Jun 012018

If you thought ‘Veere Di Wedding’ is about modern women who swear, drink, party, have sex on the rocks, you are right. If you thought it’s just that, you are so wrong. 

Most men are clueless about what goes on in a woman’s mind, in the powder rooms where they rush together in groups, and on an all-women’s WhatsApp chat group. While men celebrate bromance and pride themselves in putting their bros before everything – a rather unhealthy example of which was ‘Sonu Ki Titu Ki Sweety’ in which the bromance translates to a deep distrust of women – women, on the other hand, often act as each other’s support systems without spelling it out in too many words. 

'Veere Di Wedding' Is An Entertaining Watch That's As Much For Men As It's For Women © Balaji Motion Pictures

Director Shashanka Ghosh’s attempt to take us into the world of the urban Indian woman, who is unapologetically herself (or at least tries to be most of the time), is commendable despite its obvious flaws. It’s a film about women, but men feature prominently in the narrative through the female protagonists and that is one reason why this film is not just for female audiences. All you men wanting to understand your women better, give this film a try. There’s more beyond the Hindi ‘gaalis’ and sexy lingerie. 

Of course, you have to ignore the blatant chinks in the armour of this #NotAChickFlick. Look beyond the perfect outfits, the extravagant homes and the lavish Thailand holiday (wish we had friends who’d gift us holidays too). 

The storyline is simple – 4 friends, 4 romantic plots. All the 4 girls (played by Kareena Kapoor, Swara Bhaskar, Sonak K Ahuja and Shikha Talsania) are different individuals (trying their best to maintain their individuality in a society trying hard to fit them into the standard roles of mother, daughter, wife and ‘bahu’) with a different set of problems. What’s fresh is their take on the problems. 

'Veere Di Wedding' Is An Entertaining Watch That's As Much For Men As It's For Women © Balaji Motion Pictures

It comes a lot close to how the modern Indian woman living in a metropolitan city deals with things, if you ignore the fancy clothes and cars, that is (hey, it’s Bollywood). They swear, they drink, they have random one-night stands, they make their own mistakes – the premise of the movie being what Kalindi’s (played by Kareena) mother says about letting her daughter make her own decisions even if they be bad decisions. 

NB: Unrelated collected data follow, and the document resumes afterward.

/-- The fields of a decoded packet are the covered bits of the frame it was decoded from. -/
theorem frameFields_decode {c : Cfg} (hc : c.wellFormed = true) (f : Frame) :
    frameFields c (decodeLogicalOf c f) =
      f.and (coveredBits c (packetKind c (decodeLogicalOf c f))) := by
  apply Frame.ext_lane
  intro k _
  apply BitVec.eq_of_getLsbD_eq
  intro b _
  rw [frameFields_getLsbD, Frame.lane_and, BitVec.getLsbD_and, coveredBits_getLsbD, headerFrame_decode,
    Bool.and_or_distrib_left]
  congr 1
  rw [Bool.eq_iff_iff]
  simp only [List.any_eq_true, Bool.and_eq_true, decide_eq_true_eq]
  have hb : ∀ n ∈ fieldsOf c.variant (packetKind c (decodeLogicalOf c f)),
      (storedBits (c.layout.get c.variant (packetKind c (decodeLogicalOf c f)) n)
        (fieldValue c.variant (decodeLogicalOf c f).body n)).getLsbD b =
      ((f.lane (c.layout.get c.variant (packetKind c (decodeLogicalOf c f)) n).byte).getLsbD b &&
        (c.layout.get c.variant (packetKind c (decodeLogicalOf c f)) n).mask.getLsbD b) := by
    intro n hn
    have := fieldValue_decodeBody hc f hn
    rw [show (decodeLogicalOf c f).body = decodeBody c (packetKind c (decodeLogicalOf c f)) f from rfl]
    unfold packetKind at *
    rw [this]
    exact storedBits_getFieldOf (Cfg.wellFormed_field hc hn).2.1 f b
  constructor
  · rintro ⟨n, hn, ⟨hk, h7⟩, hx⟩
    rw [hb n hn, Bool.and_eq_true] at hx
    rw [← hk] at hx
    exact ⟨hx.1, n, hn, ⟨hk, h7⟩, hx.2⟩
  · rintro ⟨hx, n, hn, ⟨hk, h7⟩, hm⟩
    refine ⟨n, hn, ⟨hk, h7⟩, ?_⟩
    rw [hb n hn, Bool.and_eq_true, ← hk]
    exact ⟨hx, hm⟩

/-- A frame is its covered bits and the rest. -/
theorem Frame.and_or_invert (f m : Frame) : (f.and m).or (f.and (invertFrame m)) = f := by
  apply Frame.ext_lane
  intro k hk
  rw [Frame.lane_or, Frame.lane_and, Frame.lane_and, Frame.lane_invert _ (by omega)]
  ext i hi
  simp
  cases (f.lane k)[i] <;> simp

/-- The logical frame of a decoded packet with its ignored bits is the frame as received. -/
theorem rawOf_decode {c : Cfg} (hc : c.wellFormed = true) (f : Frame) :
    rawOf c (decodeLogicalOf c f) (ignoredBits c (packetKind c (decodeLogicalOf c f)) f) = f := by
  rw [rawOf, frameFields_decode hc, ignoredBits, Frame.and_or_invert]

/-! Which bits of an encoded frame a decoder reads. -/

/-- The fixups touch no covered bit (30_encoding.md R92). -/
theorem fixup_covered_bit {c : Cfg} (hc : c.wellFormed = true) (p : Packet) (k b : Nat) :
    (((c.fixupOf p.typeCode p.src.role).lane k).getLsbD b &&
      ((coveredBits c (packetKind c p)).lane k).getLsbD b) = false := by
  have h := Cfg.wellFormed_fixup hc p.typeCode p.src.role
  simp only [Cfg.fixupEntryOk, Bool.and_eq_true, fixupHeaderFree, fixupFieldFree, List.all_eq_true,
    beq_iff_eq] at h
  obtain ⟨⟨⟨h0, h1⟩, h2⟩, hf⟩ := h
  rw [coveredBits_getLsbD, Bool.and_or_distrib_left, Bool.or_eq_false_iff]
  constructor
  · rw [← BitVec.getLsbD_and]
    rcases k with _ | _ | _ | k
    · show ((findFixup _ _ _ _).b0 &&& 0x2F).getLsbD b = false
      rw [h0]; simp
    · show ((findFixup _ _ _ _).b1 &&& 0x2F).getLsbD b = false
      have : (0x2F : Byte) = 0xAF &&& 0x2F := by decide
      rw [this, ← BitVec.and_assoc, h1]; simp
    · show ((findFixup _ _ _ _).b2 &&& 0x70).getLsbD b = false
      rw [h2]; simp
    · have : (Frame.mk 0x2F 0x2F 0x70 0 0 0 0 0).lane (k + 1 + 1 + 1) = 0 := by
        rcases k with _ | _ | _ | _ | _ | k <;> rfl
      rw [this]; simp
  · rw [Bool.eq_false_iff]
    intro hx
    simp only [Bool.and_eq_true, List.any_eq_true, decide_eq_true_eq] at hx
    obtain ⟨hk, n, hn, ⟨hkb, _⟩, hm⟩ := hx
    have := congrArg (fun x => x.getLsbD b) (hf n hn)
    simp only [BitVec.getLsbD_and] at this
    change (((c.fixupOf p.typeCode p.src.role).lane
      (c.layout.get c.variant (packetKind c p) n).byte).getLsbD b &&
        (c.layout.get c.variant (packetKind c p) n).mask.getLsbD b) = BitVec.getLsbD 0 b at this
    rw [← hkb, hk, hm] at this
    simp at this

/-- The universal bit is not covered (30_encoding.md R71). -/
theorem universal_covered_bit {c : Cfg} (hc : c.wellFormed = true) (kind : Kind) (k b : Nat) :
    ((Frame.lane { b1 := 0x80 } k).getLsbD b && ((coveredBits c kind).lane k).getLsbD b) = false := by
  rw [coveredBits_getLsbD, Bool.and_or_distrib_left, Bool.or_eq_false_iff]
  by_cases h1 : k = 1
  · subst h1
    constructor
    · rw [← BitVec.getLsbD_and]
      show (0x80#8 &&& 0x2F#8).getLsbD b = false
      simp
    · rw [Bool.eq_false_iff]
      intro hx
      simp only [Bool.and_eq_true, List.any_eq_true, decide_eq_true_eq] at hx
      obtain ⟨_, n, hn, ⟨hkb, _⟩, _⟩ := hx
      have := (Cfg.wellFormed_field hc hn).2.2.2
      simp [Descriptor.headerFree, ← hkb] at this
  · have : Frame.lane { b1 := 0x80 } k = 0 := by
      rcases k with _ | _ | _ | _ | _ | _ | _ | _ | k <;> first | rfl | contradiction
    rw [this]; simp

/-- A field's load depends on the bits of its mask only. -/
theorem getField_mask_congr (d : Descriptor) {f g : Frame}
    (h : ∀ b, d.mask.getLsbD b = true → (f.lane d.byte).getLsbD b = (g.lane d.byte).getLsbD b) :
    getFieldOf d f = getFieldOf d g := by
  unfold getFieldOf
  congr 1
  apply BitVec.eq_of_getLsbD_eq
  intro b _
  rw [BitVec.getLsbD_and, BitVec.getLsbD_and]
  by_cases hb : d.mask.getLsbD b = true
  · rw [h b hb]
  · simp [hb]

/-- Decoding depends on the covered bits only (93_implementation_defined.md U1). -/
theorem decodeLogicalOf_congr {c : Cfg} {f g : Frame}
    (h : f.and (coveredBits c (packetKind c (decodeLogicalOf c f))) =
      g.and (coveredBits c (packetKind c (decodeLogicalOf c f)))) :
    decodeLogicalOf c f = decodeLogicalOf c g := by
  have hh : ∀ d ∈ hdrDescriptors, getFieldOf d f = getFieldOf d g := by
    intro d hd
    rw [← getHeader_and_covered c _ hd, h, getHeader_and_covered c _ hd]
  simp only [hdrDescriptors, List.forall_mem_cons] at hh
  obtain ⟨h1, h2, h3, h4, h5, _⟩ := hh
  have hb := decodeBody_congr (c := c) (code := decodeType f)
    (role := Role.ofBit ((getFieldOf hdrSourceType f).getLsbD 0)) (f := f) (g := g) (by
      intro n hn
      rw [← getField_and_covered c _ hn f, ← getField_and_covered c _ hn g]
      congr 1)
  have ht : decodeType f = decodeType g := by unfold decodeType; rw [h5]
  unfold decodeLogicalOf
  simp only [decodeAddress]
  rw [hb, h1, h2, h3, h4, ht]

/-- A packet's fields are stored inside the covered bits. -/
theorem frameFields_covered {c : Cfg} (p : Packet) :
    (frameFields c p).and (coveredBits c (packetKind c p)) = frameFields c p := by
  apply Frame.ext_lane
  intro k _
  apply BitVec.eq_of_getLsbD_eq
  intro b _
  rw [Frame.lane_and, BitVec.getLsbD_and, coveredBits_getLsbD, frameFields_getLsbD]
  have h1 : ((headerFrame p).lane k).getLsbD b = true → ((Frame.mk 0x2F 0x2F 0x70 0 0 0 0 0).lane k).getLsbD b = true := by
    intro h
    rw [← headerFrame_and, BitVec.getLsbD_and, Bool.and_eq_true] at h
    exact h.2
  rw [Bool.eq_iff_iff]
  simp only [Bool.and_eq_true, Bool.or_eq_true, List.any_eq_true]
  constructor
  · exact fun h => h.1
  · rintro (h | ⟨n, hn, hd, hs⟩)
    · exact ⟨.inl h, .inl (h1 h)⟩
    · refine ⟨.inr ⟨n, hn, hd, hs⟩, .inr ⟨n, hn, hd, ?_⟩⟩
      rw [storedBits_getLsbD, Bool.and_eq_true] at hs
      exact hs.2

That is the film for you in a nutshell – women just want to be, just like men, and make their own decisions whether good or bad. Add to it a desi backdrop of Indian aunties and uncles of West Delhi and South Delhi coming together, and you get a rather entertaining 2 hours 15 minutes. 

Talking about performances, Swara Bhasker stands out with her confident portrayal of the girl who gives the society a middle finger, even at the cost of losing her face among the middle-aged aunties hungry for gossip and moral policing. Shikha Talsania too keeps it real, but the character hasn’t been drawn to detail. Kareena shines as the beautiful Kalindi but the performance is lacklustre – Geet in ‘Jab We Met’ was way more realistically portrayed than Kalindi whose diva-esque personality overshadows her lines way too much. Sonam too falls short of matching up to Swara and Shikha as a convincing ‘veera’. 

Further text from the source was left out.